*** The input ***

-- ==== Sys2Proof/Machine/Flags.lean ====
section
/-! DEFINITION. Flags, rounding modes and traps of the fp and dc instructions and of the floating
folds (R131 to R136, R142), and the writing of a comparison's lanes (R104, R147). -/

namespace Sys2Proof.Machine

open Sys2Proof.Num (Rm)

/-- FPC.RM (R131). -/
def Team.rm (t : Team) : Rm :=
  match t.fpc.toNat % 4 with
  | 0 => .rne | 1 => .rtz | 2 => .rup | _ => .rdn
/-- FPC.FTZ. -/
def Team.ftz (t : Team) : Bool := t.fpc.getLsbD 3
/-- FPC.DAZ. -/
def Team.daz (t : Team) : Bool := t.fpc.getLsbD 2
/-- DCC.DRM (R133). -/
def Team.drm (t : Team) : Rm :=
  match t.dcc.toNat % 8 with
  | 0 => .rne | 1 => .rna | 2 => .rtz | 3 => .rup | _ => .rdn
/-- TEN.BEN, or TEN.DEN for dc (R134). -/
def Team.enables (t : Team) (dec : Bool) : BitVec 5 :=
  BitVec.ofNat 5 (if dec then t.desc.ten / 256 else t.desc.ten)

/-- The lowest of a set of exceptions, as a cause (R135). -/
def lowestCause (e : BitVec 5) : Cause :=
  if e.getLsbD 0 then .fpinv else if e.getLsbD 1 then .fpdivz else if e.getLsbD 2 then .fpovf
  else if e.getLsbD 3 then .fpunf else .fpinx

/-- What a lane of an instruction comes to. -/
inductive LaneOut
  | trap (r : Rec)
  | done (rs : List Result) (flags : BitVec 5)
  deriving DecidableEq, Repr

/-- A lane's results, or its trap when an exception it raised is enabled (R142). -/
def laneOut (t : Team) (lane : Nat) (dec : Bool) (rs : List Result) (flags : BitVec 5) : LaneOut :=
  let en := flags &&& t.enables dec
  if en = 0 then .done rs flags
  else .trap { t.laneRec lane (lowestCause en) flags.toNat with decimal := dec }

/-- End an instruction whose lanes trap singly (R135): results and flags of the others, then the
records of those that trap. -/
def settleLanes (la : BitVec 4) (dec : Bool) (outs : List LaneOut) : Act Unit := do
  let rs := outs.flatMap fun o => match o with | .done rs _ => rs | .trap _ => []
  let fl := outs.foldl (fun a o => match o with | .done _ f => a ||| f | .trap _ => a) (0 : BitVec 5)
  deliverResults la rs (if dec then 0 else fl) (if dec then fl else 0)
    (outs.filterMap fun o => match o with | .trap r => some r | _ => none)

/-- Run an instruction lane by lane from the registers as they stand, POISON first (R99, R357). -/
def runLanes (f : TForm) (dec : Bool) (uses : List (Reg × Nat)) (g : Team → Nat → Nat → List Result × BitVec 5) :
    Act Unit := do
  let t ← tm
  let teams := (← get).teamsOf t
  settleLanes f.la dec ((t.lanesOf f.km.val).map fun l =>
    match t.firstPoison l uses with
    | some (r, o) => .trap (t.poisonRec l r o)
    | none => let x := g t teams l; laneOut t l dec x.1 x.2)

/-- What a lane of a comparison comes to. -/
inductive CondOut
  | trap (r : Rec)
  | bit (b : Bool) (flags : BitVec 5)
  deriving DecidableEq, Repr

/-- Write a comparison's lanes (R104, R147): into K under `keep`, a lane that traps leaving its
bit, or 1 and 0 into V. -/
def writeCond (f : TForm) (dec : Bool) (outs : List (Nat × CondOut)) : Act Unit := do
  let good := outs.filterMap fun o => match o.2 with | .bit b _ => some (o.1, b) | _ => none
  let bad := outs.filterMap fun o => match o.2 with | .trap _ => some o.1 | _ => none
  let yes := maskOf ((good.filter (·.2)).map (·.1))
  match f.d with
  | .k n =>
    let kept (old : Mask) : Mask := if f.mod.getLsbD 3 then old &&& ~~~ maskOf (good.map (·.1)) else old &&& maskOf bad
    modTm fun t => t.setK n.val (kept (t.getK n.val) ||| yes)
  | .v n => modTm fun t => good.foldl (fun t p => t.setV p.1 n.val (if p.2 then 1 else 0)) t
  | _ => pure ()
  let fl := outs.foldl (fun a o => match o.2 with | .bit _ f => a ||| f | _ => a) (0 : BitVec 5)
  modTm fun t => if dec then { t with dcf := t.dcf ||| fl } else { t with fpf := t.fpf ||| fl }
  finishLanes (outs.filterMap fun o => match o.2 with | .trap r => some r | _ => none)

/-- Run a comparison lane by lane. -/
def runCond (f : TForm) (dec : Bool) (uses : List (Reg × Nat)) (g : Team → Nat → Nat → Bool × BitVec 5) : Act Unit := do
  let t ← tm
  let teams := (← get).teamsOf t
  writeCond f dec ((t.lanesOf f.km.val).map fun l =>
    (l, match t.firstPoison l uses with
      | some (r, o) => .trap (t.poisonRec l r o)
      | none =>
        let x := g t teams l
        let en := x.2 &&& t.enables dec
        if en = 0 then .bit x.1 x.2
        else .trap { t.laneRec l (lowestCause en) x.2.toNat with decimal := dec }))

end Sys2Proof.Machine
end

*** End of The input ***

> **The problem**:
Reproduce the data above in full. Leave nothing out.

> **Solution to the problem**:
-- ==== Sys2Proof/Machine/Flags.lean ====
section
/-! DEFINITION. Flags, rounding modes and traps of the fp and dc instructions and of the floating
folds (R131 to R136, R142), and the writing of a comparison's lanes (R104, R147). -/

namespace Sys2Proof.Machine

open Sys2Proof.Num (Rm)

/-- FPC.RM (R131). -/
def Team.rm (t : Team) : Rm :=
  match t.fpc.toNat % 4 with
  | 0 => .rne | 1 => .rtz | 2 => .rup | _ => .rdn
/-- FPC.FTZ. -/
def Team.ftz (t : Team) : Bool := t.fpc.getLsbD 3
/-- FPC.DAZ. -/
def Team.daz (t : Team) : Bool := t.fpc.getLsbD 2
/-- DCC.DRM (R133). -/
def Team.drm (t : Team) : Rm :=
  match t.dcc.toNat % 8 with
  | 0 => .rne | 1 => .rna | 2 => .rtz | 3 => .rup | _ => .rdn
/-- TEN.BEN, or TEN.DEN for dc (R134). -/
def Team.enables (t : Team) (dec : Bool) : BitVec 5 :=
  BitVec.ofNat 5 (if dec then t.desc.ten / 256 else t.desc.ten)

/-- The lowest of a set of exceptions, as a cause (R135). -/
def lowestCause (e : BitVec 5) : Cause :=
  if e.getLsbD 0 then .fpinv else if e.getLsbD 1 then .fpdivz else if e.getLsbD 2 then .fpovf
  else if e.getLsbD 3 then .fpunf else .fpinx

/-- What a lane of an instruction comes to. -/
inductive LaneOut
  | trap (r : Rec)
  | done (rs : List Result) (flags : BitVec 5)
  deriving DecidableEq, Repr

/-- A lane's results, or its trap when an exception it raised is enabled (R142). -/
def laneOut (t : Team) (lane : Nat) (dec : Bool) (rs : List Result) (flags : BitVec 5) : LaneOut :=
  let en := flags &&& t.enables dec
  if en = 0 then .done rs flags
  else .trap { t.laneRec lane (lowestCause en) flags.toNat with decimal := dec }

/-- End an instruction whose lanes trap singly (R135): results and flags of the others, then the
records of those that trap. -/
def settleLanes (la : BitVec 4) (dec : Bool) (outs : List LaneOut) : Act Unit := do
  let rs := outs.flatMap fun o => match o with | .done rs _ => rs | .trap _ => []
  let fl := outs.foldl (fun a o => match o with | .done _ f => a ||| f | .trap _ => a) (0 : BitVec 5)
  deliverResults la rs (if dec then 0 else fl) (if dec then fl else 0)
    (outs.filterMap fun o => match o with | .trap r => some r | _ => none)

/-- Run an instruction lane by lane from the registers as they stand, POISON first (R99, R357). -/
def runLanes (f : TForm) (dec : Bool) (uses : List (Reg × Nat)) (g : Team → Nat → Nat → List Result × BitVec 5) :
    Act Unit := do
  let t ← tm
  let teams := (← get).teamsOf t
  settleLanes f.la dec ((t.lanesOf f.km.val).map fun l =>
    match t.firstPoison l uses with
    | some (r, o) => .trap (t.poisonRec l r o)
    | none => let x := g t teams l; laneOut t l dec x.1 x.2)

/-- What a lane of a comparison comes to. -/
inductive CondOut
  | trap (r : Rec)
  | bit (b : Bool) (flags : BitVec 5)
  deriving DecidableEq, Repr

/-- Write a comparison's lanes (R104, R147): into K under `keep`, a lane that traps leaving its
bit, or 1 and 0 into V. -/
def writeCond (f : TForm) (dec : Bool) (outs : List (Nat × CondOut)) : Act Unit := do
  let good := outs.filterMap fun o => match o.2 with | .bit b _ => some (o.1, b) | _ => none
  let bad := outs.filterMap fun o => match o.2 with | .trap _ => some o.1 | _ => none
  let yes := maskOf ((good.filter (·.2)).map (·.1))
  match f.d with
  | .k n =>
    let kept (old : Mask) : Mask := if f.mod.getLsbD 3 then old &&& ~~~ maskOf (good.map (·.1)) else old &&& maskOf bad
    modTm fun t => t.setK n.val (kept (t.getK n.val) ||| yes)
  | .v n => modTm fun t => good.foldl (fun t p => t.setV p.1 n.val (if p.2 then 1 else 0)) t
  | _ => pure ()
  let fl := outs.foldl (fun a o => match o.2 with | .bit _ f => a ||| f | _ => a) (0 : BitVec 5)
  modTm fun t => if dec then { t with dcf := t.dcf ||| fl } else { t with fpf := t.fpf ||| fl }
  finishLanes (outs.filterMap fun o => match o.2 with | .trap r => some r | _ => none)

/-- Run a comparison lane by lane. -/
def runCond (f : TForm) (dec : Bool) (uses : List (Reg × Nat)) (g : Team → Nat → Nat → Bool × BitVec 5) : Act Unit := do
  let t ← tm
  let teams := (← get).teamsOf t
  writeCond f dec ((t.lanesOf f.km.val).map fun l =>
    (l, match t.firstPoison l uses with
      | some (r, o) => .trap (t.poisonRec l r o)
      | none =>
        let x := g t teams l
        let en := x.2 &&& t.enables dec
        if en = 0 then .bit x.1 x.2
        else .trap { t.laneRec l (lowestCause en) x.2.toNat with decimal := dec }))

end Sys2Proof.Machine
end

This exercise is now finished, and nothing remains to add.